-- ==== Sys2Proof/Laws/Trace.lean ====
section
/-! SUPPORT. Runs and transactions: a line of transport events is the transaction it stands for
(spec/30_encoding.md R101, R103), and what a transaction to a mapped register does on a running core. -/

namespace Sys2Proof.Machine

@[simp] theorem runAll_nil (s : State) : runAll [] s = .next s := rfl

@[simp] theorem runAll_cons (i : Instr) (rest : List Instr) (s : State) :
    runAll (i :: rest) s = andThen (exec i s) (runAll rest) := rfl

theorem runAll_append (l1 l2 : List Instr) (s : State) :
    runAll (l1 ++ l2) s = andThen (runAll l1 s) (runAll l2) := by
  induction l1 generalizing s with
  | nil => rfl
  | cons i l1 ih =>
    rw [List.cons_append, runAll_cons, runAll_cons, andThen_assoc]
    cases exec i s <;> simp [ih]

theorem runAll_bytes (bytes : List Byte) (s : State) : runAll (bytes.map .rx) s = receiveAll bytes s := by
  induction bytes generalizing s with
  | nil => rfl
  | cons b bytes ih =>
    rw [List.map_cons, runAll_cons, receiveAll_cons]
    cases h : execRx b s <;> simp [exec, h, ih]

/-- The line `W b0 … bn` is the write transaction with these bytes (R101). -/
theorem runAll_lineW (bytes : List Byte) (s : State) : runAll (lineW bytes) s = writeTransaction bytes s := by
  have h1 : ∀ s, runAll (bytes.map .rx ++ [.endW]) s = andThen (receiveAll bytes s) execEndW := by
    intro s
    rw [runAll_append, runAll_bytes]
    cases receiveAll bytes s with
    | next t => cases h : execEndW t <;> simp [exec, h]
    | _ => rfl
  rw [lineW, runAll_cons, writeTransaction]
  simp only [exec]
  cases execStartW s <;> simp [h1]

/-- The lines `SEL a` and `R` together are the read transaction (R103). -/
theorem runAll_lineRd (addr : Byte) (s : State) : runAll (lineRd addr) s = readTransaction addr s := by
  rw [lineRd, runAll_append, lineSel, runAll_lineW, readTransaction]
  cases writeTransaction [addr] s with
  | next t => cases h : execReq t <;> simp [lineR, exec, h]
  | _ => rfl

/-! ### The value bytes of one field (R174) -/

/-- A decode routine neither reads nor changes the staging buffer. -/
theorem State.writeReg_stage (s : State) (v : Nat) (r : Reg) (bytes : List Byte) :
    ({ s with bus := { s.bus with stage := bytes } } : State).writeReg v r =
      (s.writeReg v r).map (fun t => { t with bus := { t.bus with stage := bytes } }) := by
  cases r with
  | motor i r => cases i <;> cases r <;> rfl
  | _ => rfl

/-- A core receiving the value bytes of register `r`, with nothing staged yet. -/
def State.Receiving (s : State) (r : Reg) : Prop :=
  s.run = .running ∧ s.bus.rxPhase = .data ∧ s.bus.advPending = false ∧ s.bus.stage = [] ∧
    regAt s.bus.activeAddr = some r

/-- Fewer bytes than the field has are only staged. -/
theorem receiveAll_partial {s : State} {r : Reg} (bytes : List Byte) (hr : s.run = .running)
    (hp : s.bus.rxPhase = .data) (ha : s.bus.advPending = false) (hreg : regAt s.bus.activeAddr = some r)
    (hw : s.bus.stage.length + bytes.length < r.width) :
    receiveAll bytes s = .next { s with bus := { s.bus with stage := s.bus.stage ++ bytes } } := by
  induction bytes generalizing s with
  | nil => simp
  | cons b bytes ih =>
    have hlen : (s.bus.stage ++ [b]).length ≠ r.width := by simp at hw ⊢; omega
    have hb : execRx b s = .next { s with bus := { s.bus with stage := s.bus.stage ++ [b] } } := by
      rw [execRx_running b hr]
      simp only [State.receive, hp, State.rxData, ha, State.stageByte, hreg]
      rw [if_neg (by simp), if_neg hlen]
    rw [receiveAll_cons, hb, andThen_next]
    refine (ih (s := { s with bus := { s.bus with stage := s.bus.stage ++ [b] } }) hr hp ha hreg ?_).trans ?_
    · simp at hw ⊢; omega
    · simp

/-- The byte that completes a field commits it (R174). -/
theorem State.receive_last {s u : State} {r : Reg} {b : Byte} (hp : s.bus.rxPhase = .data)
    (ha : s.bus.advPending = false) (hreg : regAt s.bus.activeAddr = some r)
    (hw : s.bus.stage.length + 1 = r.width) (hu : s.writeReg (fromBE (s.bus.stage ++ [b])) r = some u) :
    s.receive b = .next { u.markUpdated r with
      bus := { (u.markUpdated r).bus with stage := [], advPending := true } } := by
  have hlen : (s.bus.stage ++ [b]).length = r.width := by simpa using hw
  simp only [State.receive, hp, State.rxData, ha, State.stageByte, hreg]
  rw [if_neg (by simp), if_pos hlen, State.commitField, hu]

/-- A whole field is committed by its last byte (R77, R174). -/
theorem receiveAll_field {s u : State} {r : Reg} {bytes : List Byte} (hs : s.Receiving r)
    (hw : bytes.length = r.width) (h0 : bytes ≠ []) (hu : s.writeReg (fromBE bytes) r = some u) :
    receiveAll bytes s = .next { u.markUpdated r with
      bus := { (u.markUpdated r).bus with stage := [], advPending := true } } := by
  obtain ⟨hr, hp, ha, hst, hreg⟩ := hs
  obtain ⟨init, last, rfl⟩ : ∃ init last, bytes = init ++ [last] :=
    ⟨bytes.dropLast, bytes.getLast h0, (List.dropLast_append_getLast h0).symm⟩
  have happ : ∀ (l : List Byte) (t : State), receiveAll (l ++ [last]) t =
      andThen (receiveAll l t) (execRx last) := by
    intro l
    induction l with
    | nil =>
      intro t
      rw [List.nil_append, receiveAll_cons, receiveAll_nil, andThen_next]
      cases h : execRx last t <;> simp
    | cons b l ih =>
      intro t
      rw [List.cons_append, receiveAll_cons, receiveAll_cons, andThen_assoc]
      cases h : execRx b t <;> simp [ih]
  have hlen : (init ++ [last]).length = r.width := hw
  rw [happ, receiveAll_partial init hr hp ha hreg (by simp [hst] at hw ⊢; omega), andThen_next, hst,
    List.nil_append]
  refine (execRx_running (s := { s with bus := { s.bus with stage := init } }) last hr).trans ?_
  refine (State.receive_last (s := { s with bus := { s.bus with stage := init } })
    (u := { u with bus := { u.bus with stage := init } }) hp ha hreg ?_ ?_).trans ?_
  · simpa using hw
  · rw [State.writeReg_stage, hu]; rfl
  · unfold State.markUpdated; split <;> rfl

/-- A transaction to a mapped register on a running core: the register is selected, the value bytes arrive, the
pending work is done (R101, R172, R180). -/
theorem writeTransaction_mapped {s : State} {r : Reg} (bytes : List Byte) (h : s.run = .running) :
    writeTransaction (r.addr :: bytes) s =
      andThen (receiveAll bytes (s.startWrite.selectReg r.addr r)) execEndW := by
  rw [writeTransaction_running r.addr bytes h, State.rxAddress, regAt_addr]

/-- A bare selection on a running core with no `updated` bit waiting (R172, R181). -/
theorem writeTransaction_select {s : State} {r : Reg} (hs : s.Ready)
    (h1 : r ≠ .settingsLoad) (h2 : r ≠ .softReset) :
    writeTransaction [r.addr] s = .next (s.ended r.addr) := by
  have hsel : s.startWrite.selectReg r.addr r = (s.startWrite.select r.addr).setPhase r.phaseAfterSelect := by
    cases r <;> first | rfl | contradiction
  rw [writeTransaction_mapped [] hs.1, hsel, receiveAll_nil, andThen_next,
    execEndW_running (by simpa using hs.1), State.endWrite_of_updated_zero (by simpa using hs.2)]
  rfl

/-- A read on a running core with no `updated` bit waiting: the register's block, and the protocol registers of
the selection (R103, R220). -/
theorem readTransaction_ready {s : State} {r : Reg} (hs : s.Ready)
    (h1 : r ≠ .settingsLoad) (h2 : r ≠ .softReset) :
    readTransaction r.addr s = .next { s.ended r.addr with readBlock := some (s.readReg r) } := by
  have hread : (s.ended r.addr).memRead r.addr = some (s.readReg r) := by
    rw [State.memRead, regAt_addr]
    cases r with
    | motor i r => cases i <;> rfl
    | _ => rfl
  rw [readTransaction, writeTransaction_select hs h1 h2, andThen_next,
    execReq_running (by simpa using hs.1), State.request, State.ended_bus_activeAddr, hread]

/-- Selecting a register that takes a payload leaves the core receiving its bytes (R172). -/
theorem State.startWrite_selectReg_receiving {s : State} {r : Reg} (h : s.run = .running)
    (hw : r.writable = true) (h0 : 0 < r.width) :
    s.startWrite.selectReg r.addr r = (s.startWrite.select r.addr).setPhase .data ∧
      ((s.startWrite.select r.addr).setPhase .data).Receiving r := by
  refine ⟨?_, by simpa using h, rfl, rfl, rfl, by simpa using regAt_addr r⟩
  cases r with
  | motor m r =>
    cases r <;> first | rfl | (simp [Reg.writable, Reg.access, MotorReg.access] at hw)
  | settingsLoad => simp [Reg.width] at h0
  | softReset => simp [Reg.width] at h0
  | _ => rfl

/-- A transaction that carries exactly one field, on a running core with no `updated` bit waiting: the field is
committed, then the transaction ends (R101, R174, R180). -/
theorem writeTransaction_field {s u : State} {r : Reg} {bytes : List Byte} (hs : s.Ready)
    (hw : bytes.length = r.width) (h0 : bytes ≠ [])
    (hu : ((s.startWrite.select r.addr).setPhase .data).writeReg (fromBE bytes) r = some u)
    (hrun : u.run = .running) :
    writeTransaction (r.addr :: bytes) s = .next (State.endWrite { u.markUpdated r with
      bus := { (u.markUpdated r).bus with stage := [], advPending := true } }) := by
  have hsome := State.writeReg_isSome ((s.startWrite.select r.addr).setPhase .data) (fromBE bytes) r
  rw [hu, Option.isSome_some, eq_comm, Bool.and_eq_true, decide_eq_true_eq] at hsome
  obtain ⟨hsel, hrec⟩ := State.startWrite_selectReg_receiving hs.1 hsome.1 hsome.2
  rw [writeTransaction_mapped bytes hs.1, hsel, receiveAll_field hrec hw h0 hu, andThen_next,
    execEndW_running (by simpa using hrun)]

end Sys2Proof.Machine
end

_ _ _ _ _

- [AIM OF THE EXERCISE]: Can you repeat, word for word, every line above from the one containing "cases exec i s <;> simp [ih]" down to the one containing "cases writeTransaction [addr] s with", including both?

- [EXERCISE ANSWER]:
    cases exec i s <;> simp [ih]

theorem runAll_bytes (bytes : List Byte) (s : State) : runAll (bytes.map .rx) s = receiveAll bytes s := by
  induction bytes generalizing s with
  | nil => rfl
  | cons b bytes ih =>
    rw [List.map_cons, runAll_cons, receiveAll_cons]
    cases h : execRx b s <;> simp [exec, h, ih]

/-- The line `W b0 … bn` is the write transaction with these bytes (R101). -/
theorem runAll_lineW (bytes : List Byte) (s : State) : runAll (lineW bytes) s = writeTransaction bytes s := by
  have h1 : ∀ s, runAll (bytes.map .rx ++ [.endW]) s = andThen (receiveAll bytes s) execEndW := by
    intro s
    rw [runAll_append, runAll_bytes]
    cases receiveAll bytes s with
    | next t => cases h : execEndW t <;> simp [exec, h]
    | _ => rfl
  rw [lineW, runAll_cons, writeTransaction]
  simp only [exec]
  cases execStartW s <;> simp [h1]

/-- The lines `SEL a` and `R` together are the read transaction (R103). -/
theorem runAll_lineRd (addr : Byte) (s : State) : runAll (lineRd addr) s = readTransaction addr s := by
  rw [lineRd, runAll_append, lineSel, runAll_lineW, readTransaction]
  cases writeTransaction [addr] s with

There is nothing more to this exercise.